Хотя… всякое, конечно, может произойти, и готовым нужно быть ко всему, особенно после случившегося. По правде говоря, в последние годы судьба Шумилина складывалась так, что вопрос «кем быть?» за него в основном решали другие. До сегодняшнего дня решали поступательно… И чтобы снова не думать о хулиганах, дорисовывая в воображении зловещие подробности, он принялся вспоминать, куда после переезда к матери засунул папку с набросками диссертации.
Внесем ясность.
Первый секретарь никогда не мечтал о профессиональной комсомольской работе и после армии пошел на истфак пединститута только потому, что хотел быть историком. Но ничего не поделаешь: склонность к общественной деятельности Шумилин впитал буквально с молоком матери. Она вечно после смены пропадала на заводе, то готовя очередное собрание, то организуя митинг, то репетируя концерт художественной самодеятельности, на котором сама обязательно выступала со стихами Маяковского или Щипачева. Жили они тогда в заводском общежитии, отец мотался по командировкам – и очень часто Колю кормили ужином и укладывали спать соседи. Нынче таких соседей уже нет, они остались там, в общежитиях и коммунальных квартирах пятидесятых – шестидесятых годов.
С самого начала Колина мать, Людмила Константиновна, общественные поручения сына принимала к сердцу куда ближе, чем домашние задания и отметки, не опускавшиеся, между прочим, ниже твердой четверки. А в школе и товарищи, и учителя всегда знали: если подготовка сбора или КВНа поручена Шумилину, можно не волноваться и не контролировать. Но унаследовав от матери общественный темперамент, сын, в отличие от нее, командовать не любил: сознание, что от него зависят другие, наполняло Колю не торжеством и самоуважением, а заботой и беспокойством. Короче, в лидеры он не рвался, и это решило его судьбу: он последовательно избирался председателем совета отряда, комсоргом класса, секретарем комитета ВЛКСМ школы, потом роты, а позже курса и факультета. Наконец, защитив диплом и поступив в аспирантуру, стал освобожденным секретарем комсомольской организации педагогического института. Впрочем, нет: сначала его решили избрать секретарем, а потом уже оставили в аспирантуре.

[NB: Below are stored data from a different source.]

/-! ### Every command -/

/-- Every command keeps the bounded stores, command by command. -/
theorem exec_stored {i : Instr} (h : exec i s = .next t) : s.Stored t := by
  cases i with
  | load _ _ ps => exact request_stored (loadOwner_stores ps) h
  | start p _ ps => exact request_stored (startOwner_stores p ps) h
  | hold _ _ ps => exact request_stored (queueOwner_stores .hold ps) h
  | resume _ _ ps => exact request_stored (queueOwner_stores .resume ps) h
  | step _ _ ps => exact request_stored (queueOwner_stores .step ps) h
  | skipPhase _ _ ps => exact request_stored (queueOwner_stores .skipPhase ps) h
  | abort _ _ ps => exact request_stored (abortOwner_stores ps) h
  | release _ _ ps => exact request_stored (releaseOwner_stores ps) h
  | check _ _ ps => exact request_stored (checkOwner_stores ps) h
  | probeEnable _ _ ps => exact request_stored (probeEnableOwner_stores ps) h
  | chamberSet _ _ ps => exact request_stored (chamberSetOwner_stores ps) h
  | draw _ _ ps => exact request_stored (drawOwner_stores ps) h
  | endDraw => exact request_stored endDrawOwner_stores h
  | closePack => exact request_stored closePackOwner_stores h
  | newCharge _ _ ps => exact request_stored (newChargeOwner_stores ps) h
  | deleteCharge _ _ ps => exact request_stored (deleteChargeOwner_stores ps) h
  | writeStaging p _ ps => exact request_stored (writeOwner_stores p ps) h
  | writeSpecies p _ ps => exact request_stored (writeOwner_stores p ps) h
  | commitSchedule _ _ ps => exact request_stored (commitScheduleOwner_stores ps) h
  | clearSchedule _ _ ps => exact request_stored (clearScheduleOwner_stores ps) h
  | packPlan _ _ ps => exact request_stored (packPlanOwner_stores ps) h
  | nextLabel => exact request_stored nextLabelOwner_stores h
  | ackLabel _ _ ps => exact request_stored (ackLabelOwner_stores ps) h
  | reprint _ _ ps => exact request_stored (reprintOwner_stores ps) h
  | setTime _ _ ps => exact request_stored (setTimeOwner_stores ps) h
  | setCursor p _ ps => exact request_stored (setCursorOwner_stores p ps) h
  | read p => exact request_stored (readOwner_stores p) h
  | readNotices p => exact request_stored (owner := readNoticesOwner p) (answered_same rfl rfl) h
  | setNoticeMask p _ ps => exact request_stored (setNoticeMaskOwner_stores p ps) h
  | status p => exact request_stored (owner := fun s => took s (s.statusResults p)) (answered_same rfl rfl) h
  | mark p _ ps => exact request_stored (markOwner_stores p ps) h
  | unknownRequest => exact execUnknownRequest_stored h
  | requestFrameCrcFail | portFrameBadLength | vbatRangeChange => cases h; split <;> exact stored_of_same rfl rfl
  | probeFrame => exact execProbeFrame_stored h
  | boardFrame => exact execBoardFrame_stored h
  | tallyMove => exact execTallyMove_stored h
  | drawEnd => exact execDrawEnd_stored h
  | lineSilenceExpiry => exact execLineSilenceExpiry_stored h
  | evaluationInstant => exact execEvaluationInstant_stored h
  | doorInputChange c level => exact whilePowered_stored (next_keeps (stored_sampleDoor s c level)) h
  | doorDebounceExpiry c => exact whilePowered_ite_stored h (stored_acceptDoor s c _)
  | millTimeWrap => exact execMillTimeWrap_stored h
  | mainPowerLoss => exact whilePowered_stored (fun h => by cases h; exact stored_of_same rfl rfl) h
  | powerReturn d0 d1 d2 d3 => exact next_keeps (ite_keeps (.refl s) (stored_mainReturns s d0 d1 d2 d3)) h
  | clearedStart d0 d1 d2 d3 => exact next_keeps (ite_keeps (.refl s) (stored_mainReturns s d0 d1 d2 d3)) h
  | portReset => exact whilePowered_stored (next_keeps (stored_portReset s)) h
  | clearReset => exact whilePowered_stored (next_keeps (stored_clearReset s)) h
  | portFrameWindowExpiry | responseSent | probeFrameWindowExpiry | boardFrameWindowExpiry | doorLimitPassed | portStartByte
  | probeStartByte | boardStartByte => exact whilePowered_ite_stored h (stored_of_same rfl rfl)

/-! ### Steps -/

theorem stored_idle (s : State) : s.Stored s.idle := by
  have htick : s.Stored s.tick :=
    ite_keeps (stored_chambers (f := Chamber.tick) rfl rfl fun _ => id) (stored_of_same rfl rfl)
  unfold State.idle
  split
  · exact htick
  · exact stored_of_same rfl rfl

theorem step_stored (h : step s = .next t) : s.Stored t := by
  obtain ⟨i, rest, -, hexec⟩ | ⟨-, rfl⟩ := step_next h
  · exact State.Stored.trans (t := { s with pending := rest }) (stored_of_same rfl rfl) (exec_stored hexec)
  · exact stored_idle s

end

/-- Settles O53: every step is a change that keeps the stores; a ring keeps its size and its order through each change of it. -/
theorem storesKept : Obligations.StoresKept := by
  intro s t h
  have hst := step_stored h
  refine ⟨fun ⟨hf, hr, hq⟩ => ⟨hst.fifo hf, fun c => ?_, fun c => hst.queues c (hq c)⟩, fun ⟨_, hr⟩ c => ?_, hst.block⟩
  · exact EventRing.Changes.keeps (P := fun r => r.entries.length ≤ 8) (fun _ _ h => h.length_le) (hst.rings c) (hr c)
  · exact EventRing.Changes.keeps (P := EventRing.InOrder) (fun _ _ h => h.inOrder) (hst.rings c) (hr c)

end Sys2Proof.Machine
end

-- ==== Proofs: the ramp, the entry step and the output pins ====
section
/-! R62, R66, R80, R161, R168: what a run computes at its start and at its instants, and what the pins show with main power on and
off. -/

namespace Sys2Proof.Machine

/-! ### The ramp -/

/-- The ramp of R80 with the whole tenths and the rest of its division. -/
theorem rampMove_eq (rate loaded target setpoint acc : Nat) : rampMove rate loaded target setpoint acc =
    let w := (acc + rate * loaded) / 3600
    let rest := (acc + rate * loaded) % 3600
    if rate = 0 ∨ setpoint = target then (target, 0)
    else if setpoint < target then if target ≤ setpoint + w then (target, 0) else (setpoint + w, rest)
    else if setpoint ≤ target + w then (target, 0)
    else (setpoint - w, rest) := by
  unfold rampMove
  dsimp only
  rw [← Nat.mod_eq_sub_div_mul]
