-- ==== Sys2Proof/Machine/Core.lean ====
section
/-! DEFINITION. The machine as the host reads it. -/

def Sys2Proof.core : Host.Core := {
  State := Sys2Proof.Machine.State, Fault := Sys2Proof.Machine.Fault,
  Refusal := Sys2Proof.Machine.Refusal, step := Sys2Proof.Machine.step, reset := Sys2Proof.Machine.State.reset }
end

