/-- Settles O38, by the checks of a table window. -/
theorem revWindow : Obligations.RevWindow := by
  intro off w s h4 h
  have ht : target off = .rev ((off.toNat - 0x30000) / 4) := target_rev h
  have hf := firstError_table_read h4 (.inl ht) s
  refine ⟨transact_table_write h4 (by omega) w s, fun hk => ?_, fun hk => ?_⟩
  · exact transact_readAt_of_firstError (hf.trans (if_pos hk))
  · rw [transact_readAt_of_passed (hf.trans (if_neg (not_le_of_gt hk))), ht]
    rfl

/-- Settles O39, by the checks of a table window. -/
theorem rootWindow : Obligations.RootWindow := by
  intro off w s h4 h1 h2 c
  have ht : target off = .root ((off.toNat - 0x20000) / 8) (partOf off) := target_root h1 h2
  have hf := firstError_table_read h4 (.inr ⟨_, ht⟩) s
  refine ⟨transact_table_write h4 h1 w s, fun hk => ?_, fun hk => ?_⟩
  · exact transact_readAt_of_firstError (hf.trans (if_pos hk))
  · rw [transact_readAt_of_passed (hf.trans (if_neg (not_le_of_gt hk))), ht, ← entryPart_partOf h4]
    rfl

end Sys2Proof.Machine
end

section
/-! PROOFS. Correct rounding on the rationals, and addition, multiplication, subtraction and negation of any two
patterns (R202-R206). -/

namespace Sys2Proof.Machine

/-! ### Rounding an exact quotient (R202) -/

/-- The distance of a value from an exact quotient, in integers. -/
theorem abs_value_sub_quotient (z : Word) (n : ℤ) (q : ℕ) :
    |value z - n / 2 ^ q| = ((|scaled z * 2 ^ q - n * 2 ^ 149| : ℤ) : ℚ) / 2 ^ (149 + q) := by
  have h : value z - n / 2 ^ q = ((scaled z * 2 ^ q - n * 2 ^ 149 : ℤ) : ℚ) / 2 ^ (149 + q) := by
    rw [value, div_sub_div _ _ (by positivity) (by positivity), pow_add, mul_comm _ (n : ℚ)]
    norm_cast
  rw [h, abs_div, ← Int.cast_abs, abs_of_pos (a := (2 : ℚ) ^ (149 + q)) (by positivity)]

theorem abs_value_sub_le_iff (x y : Word) (n : ℤ) (q : ℕ) : |value x - n / 2 ^ q| ≤ |value y - n / 2 ^ q| ↔
    |scaled x * 2 ^ q - n * 2 ^ 149| ≤ |scaled y * 2 ^ q - n * 2 ^ 149| := by
  rw [abs_value_sub_quotient, abs_value_sub_quotient, div_le_div_iff_of_pos_right (by positivity), Int.cast_le]

theorem abs_value_sub_eq_iff (x y : Word) (n : ℤ) (q : ℕ) : |value x - n / 2 ^ q| = |value y - n / 2 ^ q| ↔
    |scaled x * 2 ^ q - n * 2 ^ 149| = |scaled y * 2 ^ q - n * 2 ^ 149| := by
  rw [le_antisymm_iff, le_antisymm_iff, abs_value_sub_le_iff, abs_value_sub_le_iff]

theorem value_eq_iff (x y : Word) : value x = value y ↔ scaled x = scaled y := by
  rw [value, value, div_left_inj' (by positivity), Int.cast_inj]

theorem roundSigned_overflow {m q : ℕ} (neg : Bool) (ho : (2 ^ 128 - 2 ^ 103) * 2 ^ q ≤ m) :
    roundSigned neg m q = if neg then 0xFF800000#32 else 0x7F800000#32 := by
  have hm : m ≠ 0 := by
    have : 0 < (2 ^ 128 - 2 ^ 103) * 2 ^ q := by positivity
    omega
  rw [roundSigned, roundMagnitude, if_neg hm, if_pos ho]
  cases neg <;> rfl

theorem roundSigned_zero (neg : Bool) (q : ℕ) :
    roundSigned neg 0 q = if neg then 0x80000000#32 else 0x00000000#32 := by
  rw [roundSigned, roundMagnitude, if_pos rfl]
  cases neg <;> rfl
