-- ==== Sys2Proof/Machine/Tables.lean ====
section
/-! DEFINITION. The numbers the spec prints: the constants of 00_scope.md R7 and the pinned tables of R8
(40_cipher.md R104, R106; 42_dispatch_seq_stream.md R150). -/

namespace Sys2Proof.Machine

/-- `KEY_PARITY` (40_cipher.md R107). -/
def keyParity : Word := 0x1BD11BDAA9FC1A22

/-- `SCHEMA_MAGIC`, word 0 of the configuration block (42_dispatch_seq_stream.md R150). -/
def schemaMagic : Word := 0x0000000133414853

/-- Domain tag CFG (41_ubi.md R135). -/
def tagCfg : Byte := 28
/-- Domain tag MSG (41_ubi.md R135). -/
def tagMsg : Byte := 48
/-- Domain tag MAC (41_ubi.md R135). -/
def tagMac : Byte := 43
/-- Domain tag OUT (41_ubi.md R135). -/
def tagOut : Byte := 63
/-- Domain tag TREE (41_ubi.md R135; 90_conflicts.md C1: the value 64 stands). -/
def tagTree : Byte := 64

/-- `PERS_MAX`, the bytes of personalization that fit the configuration block (00_scope.md R7). -/
def persMax : Nat := 104

/-- `LEAF_DEFAULT`, the reset value of LEAF_SIZE (00_scope.md R7, 10_state.md R36). -/
def leafDefault : Word := 1024

/-- `FANOUT_DEFAULT`, the reset value of FAN_OUT (00_scope.md R7, 10_state.md R36). -/
def fanOutDefault : Word := 8

/-- The rotation table as printed in 40_cipher.md R104: row `r mod 8`, column `j`. -/
def pinnedRot : List (List Nat) :=
  [[24, 13,  8, 47,  8, 17, 22, 37],
   [38, 19, 10, 55, 49, 18, 23, 52],
   [33,  4, 51, 13, 34, 41, 59, 17],
   [ 5, 20, 48, 41, 47, 28, 16, 25],
   [41,  9, 37, 31, 12, 47, 44, 30],
   [16, 34, 56, 51,  4, 53, 42, 41],
   [31, 44, 47, 46, 19, 42, 44, 25],
   [ 9, 48, 35, 52, 23, 31, 37, 20]]

/-- The word permutation as printed in 40_cipher.md R106. -/
def pinnedPi : List Nat := [0, 9, 2, 13, 6, 11, 4, 15, 10, 7, 12, 3, 14, 5, 8, 1]

/-- The MIX pairing of 40_cipher.md R105: pair `j` is words `2j` and `2j+1`. -/
def pinnedPairing : List Nat := [0, 1, 2, 3, 4, 5, 6, 7, 8, 9, 10, 11, 12, 13, 14, 15]

/-- The algorithm parameters the spec pins (00_scope.md R8): 72 rounds in every security mode, the tables above,
mode tags 0, 1, 2, odd Merkle nodes carried up. -/
def pinnedParams : Params :=
  { pairing := pinnedPairing, rot := pinnedRot, pi := pinnedPi, modeTag := [0, 1, 2], oddNode := .carryUp
    rounds := { standard := 72, enhanced := 72, quantum := 72 } }

/-- The security mode a digest size selects (40_cipher.md R102). No other size passes validation (R151). -/
def securityMode (bits : BitVec 16) : SecurityMode :=
  if bits = 1024 then .quantum else if bits = 512 then .enhanced else .standard

/-- `R` of one security mode (92_eei_decisions.md D1). -/
def roundCount (r : RoundCounts) : SecurityMode → Nat
  | .standard => r.standard
  | .enhanced => r.enhanced
  | .quantum => r.quantum

/-- The algorithm parameters of one security mode (00_scope.md R8, 92_eei_decisions.md D1). -/
def modeAlgo (p : Params) (m : SecurityMode) : Algo := { p.toTables with rounds := roundCount p.rounds m }

/-- The pinned parameters of one computation: the same in every security mode (40_cipher.md R103). -/
def pinnedAlgo : Algo := modeAlgo pinnedParams .standard

/-- DESIGN CHOICE (logs 1 and 18, unsafe): the open parameters of the machine at `State.reset`. A statement for every
state holds for every value of them, since they are a field of the state. -/
def defaultConfig : Config :=
  { imemSize := 65536, mkMax := none, treeNodeMax := none, regBase := 0, imemBase := 0, params := pinnedParams }

end Sys2Proof.Machine

namespace Sys2Proof

/-- The parameters a hash of `bits` bits runs with: those of its security mode (40_cipher.md R102, R103). -/
def Config.algoFor (c : Config) (bits : BitVec 16) : Algo :=
  Machine.modeAlgo c.params (Machine.securityMode bits)

/-- DESIGN CHOICE (log 2): the parameters ENC, DEC and UBI run with. They read no configuration (40_cipher.md R112,
41_ubi.md R137), so no digest size selects a security mode; the standard one is taken. -/
def Config.rawAlgo (c : Config) : Algo := Machine.modeAlgo c.params .standard

end Sys2Proof
end

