-- ==== Sys2Proof/Machine/Layouts.lean ====
section
/-! DEFINITION. The dispatcher C3 (42_dispatch_seq_stream.md, 43_dispatch_tree.md), the keyed MAC C4 (44_mac.md) and
the Merkle reduction C5 (45_merkle.md) as pure functions. `none` stands for a computation that does not terminate
(43_dispatch_tree.md R187). -/

namespace Sys2Proof.Machine

/-- The configuration record (42_dispatch_seq_stream.md R149). -/
structure CfgRec where
  bits : BitVec 16
  mode : BitVec 2
  wipe : Bool
  strict : Bool
  xform : BitVec 4
  /-- `L`, the leaf size -/
  leaf : Word
  /-- `F`, the fan-out -/
  fan : Word
  plen : Word
  pers : List Byte
deriving DecidableEq, Repr

/-- The record with every field zero: `MK_CFG` at reset and after MK_ROOT (10_state.md R36, 45_merkle.md R208). -/
def zeroCfg : CfgRec :=
  { bits := 0, mode := 0, wipe := false, strict := false, xform := 0, leaf := 0, fan := 0, plen := 0, pers := [] }

/-- The mode number of the tree layout (42_dispatch_seq_stream.md R149). -/
def modeTree : BitVec 2 := 2

/-- `MODE_TAG` of a mode (42_dispatch_seq_stream.md R150); mode 3 never passes validation (R151). -/
def modeTag (A : Algo) (mode : BitVec 2) : Word := A.modeTag.getD mode.toNat (mode.setWidth 64)

/-- `bits/8`: the digest length in bytes (42_dispatch_seq_stream.md R153). -/
def digestBytes (bits : BitVec 16) : Nat := bits.toNat / 8

/-- `ConfigBlock(cfg, mode)` (42_dispatch_seq_stream.md R150): 128 bytes. -/
def configBlock (A : Algo) (cfg : CfgRec) (mode : BitVec 2) : List Byte :=
  serWord schemaMagic ++ serWord (cfg.bits.setWidth 64) ++ serWord (modeTag A mode) ++ zeroPad persMax cfg.pers

/-- `PostConfig(cfg, mode)` (42_dispatch_seq_stream.md R152). -/
def postConfig (A : Algo) (cfg : CfgRec) (mode : BitVec 2) : Block :=
  ubi A zeroBlock tagCfg (configBlock A cfg mode)

/-- The leading `bits/8` bytes of a serialized block (42 R153 step 5, 43_dispatch_tree.md R183). -/
def truncDigest (G : Block) (bits : BitVec 16) : List Byte := (ser G).take (digestBytes bits)

/-- `Finish(G, bits)`: the output transform and truncation (42_dispatch_seq_stream.md R153). -/
def finish (A : Algo) (G : Block) (bits : BitVec 16) : List Byte := truncDigest (ubi A G tagOut []) bits

/-- `HashSeq(cfg, mode, msg)` (42_dispatch_seq_stream.md R154). -/
def hashSeq (A : Algo) (cfg : CfgRec) (mode : BitVec 2) (msg : List Byte) : List Byte :=
  finish A (ubi A (postConfig A cfg mode) tagMsg msg) cfg.bits

/-- `nleaves = max(1, ceil(len / L))` (43_dispatch_tree.md R181, R188). -/
def leafCount (len leaf : Nat) : Nat := max 1 (ceilDiv len leaf)

/-- The leaves of a message, left to right, each one TREE pass from `Gc` (43_dispatch_tree.md R181). -/
def treeLeaves (A : Algo) (Gc : Block) (leaf : Nat) (msg : List Byte) : List Block :=
  (pieces leaf msg).map (ubi A Gc tagTree)

/-- The parent of a group of nodes: one TREE pass from `Gc` over their bytes (43_dispatch_tree.md R182). -/
def treeParent (A : Algo) (Gc : Block) (group : List Block) : Block :=
  ubi A Gc tagTree (group.flatMap ser)

/-- One turn of the level loop: the next level (43_dispatch_tree.md R182). -/
def treeLevel (A : Algo) (Gc : Block) (fan : Nat) (level : List Block) : List Block :=
  (chunks fan level).map (treeParent A Gc)

/-- The level loop of 43_dispatch_tree.md R182, at most `turns` turns of it: the root, or `none` when more than one
node is left after that many turns. -/
def treeRoot (A : Algo) (Gc : Block) (fan : Nat) : (turns : Nat) → (level : List Block) → Option Block
  | _, [root] => some root
  | 0, _ => none
  | turns + 1, level => treeRoot A Gc fan turns (treeLevel A Gc fan level)

/-- `TreeHash(cfg, msg)` (43_dispatch_tree.md R181 to R183). With `F ≥ 2` every turn leaves fewer nodes, so as many
turns as there are leaves suffice; with `F = 1` no number of turns does (R187), and the answer is `none`. -/
def treeHash (A : Algo) (cfg : CfgRec) (msg : List Byte) : Option (List Byte) :=
  let Gc := postConfig A cfg modeTree
  let leaves := treeLeaves A Gc cfg.leaf.toNat msg
  (treeRoot A Gc cfg.fan.toNat leaves.length leaves).map fun root => truncDigest root cfg.bits

/-- `Hash(cfg, msg)` (42_dispatch_seq_stream.md R161). -/
def hashDigest (A : Algo) (cfg : CfgRec) (msg : List Byte) : Option (List Byte) :=
  if cfg.mode = modeTree then treeHash A cfg msg else some (hashSeq A cfg cfg.mode msg)

/-- `Mac(cfg, key, msg)` (44_mac.md R195). -/
def macDigest (A : Algo) (cfg : CfgRec) (key msg : List Byte) : List Byte :=
  finish A (ubi A (ubi A (postConfig A cfg cfg.mode) tagMac key) tagMsg msg) cfg.bits

/-- One turn of the Merkle reduction: pair hashes from the left, the odd last node by the policy (45_merkle.md R209). -/
def merkleLevel (A : Algo) (cfg : CfgRec) : List (List Byte) → Option (List (List Byte))
  | [] => some []
  | [last] =>
    match A.oddNode with
    | .carryUp => some [last]
    | .selfConcat => (hashDigest A cfg (last ++ last)).map fun h => [h]
  | a :: b :: rest => do
    let h ← hashDigest A cfg (a ++ b)
    let next ← merkleLevel A cfg rest
    return h :: next

/-- The loop of `MerkleReduce` (45_merkle.md R209), at most `turns` turns of it. -/
def merkleLoop (A : Algo) (cfg : CfgRec) : (turns : Nat) → List (List Byte) → Option (List Byte)
  | _, [root] => some root
  | 0, _ => none
  | turns + 1, level => do
    let next ← merkleLevel A cfg level
    merkleLoop A cfg turns next

/-- `MerkleReduce(cfg, nodes)` for a non-empty list (45_merkle.md R209): every turn leaves fewer nodes, so as many
turns as there are nodes suffice; `none` only when a pair hash does not terminate (R208). -/
def merkleReduce (A : Algo) (cfg : CfgRec) (nodes : List (List Byte)) : Option (List Byte) :=
  merkleLoop A cfg nodes.length nodes

end Sys2Proof.Machine
end

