-- ==== Sys2Proof/Machine/Flags.lean ====
section
/-! DEFINITION. STATUS (10_state.md R25, R26): the numbers of its fields and the word they make. The core has no
arithmetic flags (R25). -/

namespace Sys2Proof.Machine

/-- The kind of each cause (60_exceptions.md R236). -/
def causeKind : Cause → FailureKind
  | .fanoutZero | .sizeNotMult8 | .sizeUnknown | .persTooLong | .leafZero | .modeReserved | .xformUnsupported =>
    .invalidConfig
  | .finalizeTwice | .merkleEmpty | .streamNotOpen | .merkleNotOpen | .illegalCmd | .addrRange | .capacity =>
    .invalidUsage
  | .ubiBlockOversize => .internalInvariant

/-- ERR_KIND of each kind (60_exceptions.md R235). -/
def kindCode : FailureKind → BitVec 2
  | .invalidConfig => 1
  | .invalidUsage => 2
  | .internalInvariant => 3

/-- ERR_CAUSE of each cause (60_exceptions.md R236). -/
def causeCode : Cause → Byte
  | .fanoutZero => 0x01
  | .sizeNotMult8 => 0x02
  | .sizeUnknown => 0x03
  | .persTooLong => 0x04
  | .leafZero => 0x05
  | .modeReserved => 0x06
  | .xformUnsupported => 0x07
  | .finalizeTwice => 0x20
  | .merkleEmpty => 0x21
  | .streamNotOpen => 0x22
  | .merkleNotOpen => 0x23
  | .illegalCmd => 0x24
  | .addrRange => 0x25
  | .capacity => 0x26
  | .ubiBlockOversize => 0x40

/-- S_STATE of each lifecycle state (10_state.md R25). -/
def phaseCode : StreamPhase → BitVec 2
  | .empty => 0
  | .opened => 1
  | .finalized => 2

/-- ERR_KIND, 0 when no error is pending (10_state.md R25). -/
def errKind (s : State) : BitVec 2 :=
  match s.err with
  | none => 0
  | some e => kindCode (causeKind e.cause)

/-- ERR_CAUSE, 0 when no error is pending (10_state.md R25). -/
def errCause (s : State) : Byte :=
  match s.err with
  | none => 0
  | some e => causeCode e.cause

/-- ERR_OPC, 0 when no error is pending (10_state.md R25). -/
def errOpc (s : State) : Byte :=
  match s.err with
  | none => 0
  | some e => e.opc

/-- The STATUS word, from bit 63 down to bit 0 (10_state.md R25). -/
def statusWord (s : State) : Word :=
  0#32 ++ errOpc s ++ errCause s ++ 0#6 ++ errKind s ++ 0#2 ++ BitVec.ofBool s.merkle.isOpen
    ++ phaseCode s.stream.phase ++ BitVec.ofBool s.matched ++ BitVec.ofBool s.done ++ BitVec.ofBool s.busy

/-- The bits of STATUS that a field other than BUSY holds: 5:1, 9:8, 31:16 (10_state.md R25). -/
def statusFieldBits : Word := 0x00000000FFFF033E

/-- What a host read of STATUS returns: the word above, or, while BUSY is 1, BUSY = 1, the other fields free
(70_reset_and_hazards.md R268, 93 U6; log 5) and the reserved bits 0 (10_state.md R25, R31). -/
def statusRead (s : State) : Word :=
  if s.busy then (Config.busyStatus s.epoch s.busyReads &&& statusFieldBits) ||| 1 else statusWord s

/-- Step 6 of 30_encoding.md R88: DONE <- 1 and MATCH <- `m` (VERIFY: the comparison result; else 0). -/
def setDone (s : State) (m : Bool) : State := { s with done := true, matched := m }

end Sys2Proof.Machine
end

В педагогический Шумилин поступал из-за истории, но уже на первом курсе увлекся педагогикой – и не теорией, которую, надо сказать, читали чрезвычайно занудно, а именно практикой. Он сразу же стал непременным участником педагогического отряда, шефствовавшего над детским домом и базовыми школами. А на третьем курсе, уже почувствовав себя незаурядным воспитателем, взялся за индивидуальное шефство – выражаясь проще, решил исправить некоего Геннадия Саленкова, который в свои четырнадцать лет был хорошо известен инспекции по делам несовершеннолетних, школой квалифицировался как трудный подросток, а семьей – как «раздолбай». Матери своего подшефного Шумилин почти не видел. Судя по обрывкам разговоров, она занималась коммерцией: записывалась в различные списки, стояла в очередях за дефицитом и окончательно запуталась в цепи «товар – деньги – товар»… Саленков-старший, пивший все, что горит, открывая дверь замусоренной квартиры настойчивому студенту, обычно со слезой приговаривал: мол, меня не смогли – хоть сына вытащите. Но с Генкой, к сожалению, тоже ничего не получилось: его отправили в колонию.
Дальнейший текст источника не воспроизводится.